**Aim of the exercise**
The job is to find each line in the entries holding the string "List" and copy that line.

::::::::

@[simp] theorem State.keysFollow_session (p : Pod) (c : LinkChange) (s : State) :
    (s.keysFollow p c).session = s.session := by
  simp only [State.keysFollow]
  (repeat' split) <;> simp

@[simp] theorem State.keysFollow_pending (p : Pod) (c : LinkChange) (s : State) :
    (s.keysFollow p c).pending = s.pending := by
  simp only [State.keysFollow]
  (repeat' split) <;> simp

@[simp] theorem State.handOn_inputs (p : Pod) (s : State) (c : LinkChange) : (s.handOn p c).inputs = s.inputs := by
  simp [State.handOn]

@[simp] theorem State.handOn_inForce (p : Pod) (s : State) (c : LinkChange) : (s.handOn p c).inForce = s.inForce := by
  simp [State.handOn]

@[simp] theorem State.handOn_outputs (p : Pod) (s : State) (c : LinkChange) : (s.handOn p c).outputs = s.outputs := by
  simp [State.handOn]

@[simp] theorem State.handOn_links (p : Pod) (s : State) (c : LinkChange) : (s.handOn p c).links = s.links := by
  simp [State.handOn]

@[simp] theorem State.handOn_linkParams (p : Pod) (s : State) (c : LinkChange) : (s.handOn p c).linkParams = s.linkParams := by
  simp [State.handOn]

@[simp] theorem State.handOn_feedFrames (p : Pod) (s : State) (c : LinkChange) : (s.handOn p c).feedFrames = s.feedFrames := by
  simp [State.handOn]

@[simp] theorem State.handOn_detectors (p : Pod) (s : State) (c : LinkChange) : (s.handOn p c).detectors = s.detectors := by
  simp [State.handOn]

@[simp] theorem State.handOn_outputMeters (p : Pod) (s : State) (c : LinkChange) : (s.handOn p c).outputMeters = s.outputMeters := by
  simp [State.handOn]

@[simp] theorem State.handOn_alc (p : Pod) (s : State) (c : LinkChange) : (s.handOn p c).alc = s.alc := by
  simp [State.handOn]

@[simp] theorem State.handOn_router (p : Pod) (s : State) (c : LinkChange) : (s.handOn p c).router = s.router := by
  simp [State.handOn]

@[simp] theorem State.handOn_store (p : Pod) (s : State) (c : LinkChange) : (s.handOn p c).store = s.store := by
  simp [State.handOn]

@[simp] theorem State.handOn_players (p : Pod) (s : State) (c : LinkChange) : (s.handOn p c).players = s.players := by
  simp [State.handOn]

@[simp] theorem State.handOn_session (p : Pod) (s : State) (c : LinkChange) : (s.handOn p c).session = s.session := by
  simp [State.handOn]

@[simp] theorem State.handOn_pending (p : Pod) (s : State) (c : LinkChange) : (s.handOn p c).pending = s.pending := by
  simp [State.handOn]

@[simp] theorem State.moveLink_inputs (p : Pod) (l : Link) (ch : List LinkChange) (s : State) :
    (s.moveLink p l ch).inputs = s.inputs := by
  unfold State.moveLink
  exact foldl_keeps State.inputs _ (fun b a => by simp) ch _

@[simp] theorem State.moveLink_inForce (p : Pod) (l : Link) (ch : List LinkChange) (s : State) :
    (s.moveLink p l ch).inForce = s.inForce := by
  unfold State.moveLink
  exact foldl_keeps State.inForce _ (fun b a => by simp) ch _

@[simp] theorem State.moveLink_outputs (p : Pod) (l : Link) (ch : List LinkChange) (s : State) :
    (s.moveLink p l ch).outputs = s.outputs := by
  unfold State.moveLink
  exact foldl_keeps State.outputs _ (fun b a => by simp) ch _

::::::::

**Response for this exercise**
@[simp] theorem State.moveLink_inputs (p : Pod) (l : Link) (ch : List LinkChange) (s : State) :
@[simp] theorem State.moveLink_inForce (p : Pod) (l : Link) (ch : List LinkChange) (s : State) :
@[simp] theorem State.moveLink_outputs (p : Pod) (l : Link) (ch : List LinkChange) (s : State) :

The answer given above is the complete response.